** Given data **
== Segment start ==
-- ==== Sys2Proof/Laws/InvRows.lean ====
section
/-! SUPPORT. What `Kept` says of the rows of the table, one lemma per meaning: if it answers next, the next state is `Kept`. -/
== Segment end ==
** Activity **
Every line above is to be transcribed exactly, with nothing dropped.

** Exercise answer **
-- ==== Sys2Proof/Laws/InvRows.lean ====
section
/-! SUPPORT. What `Kept` says of the rows of the table, one lemma per meaning: if it answers next, the next state is `Kept`. -/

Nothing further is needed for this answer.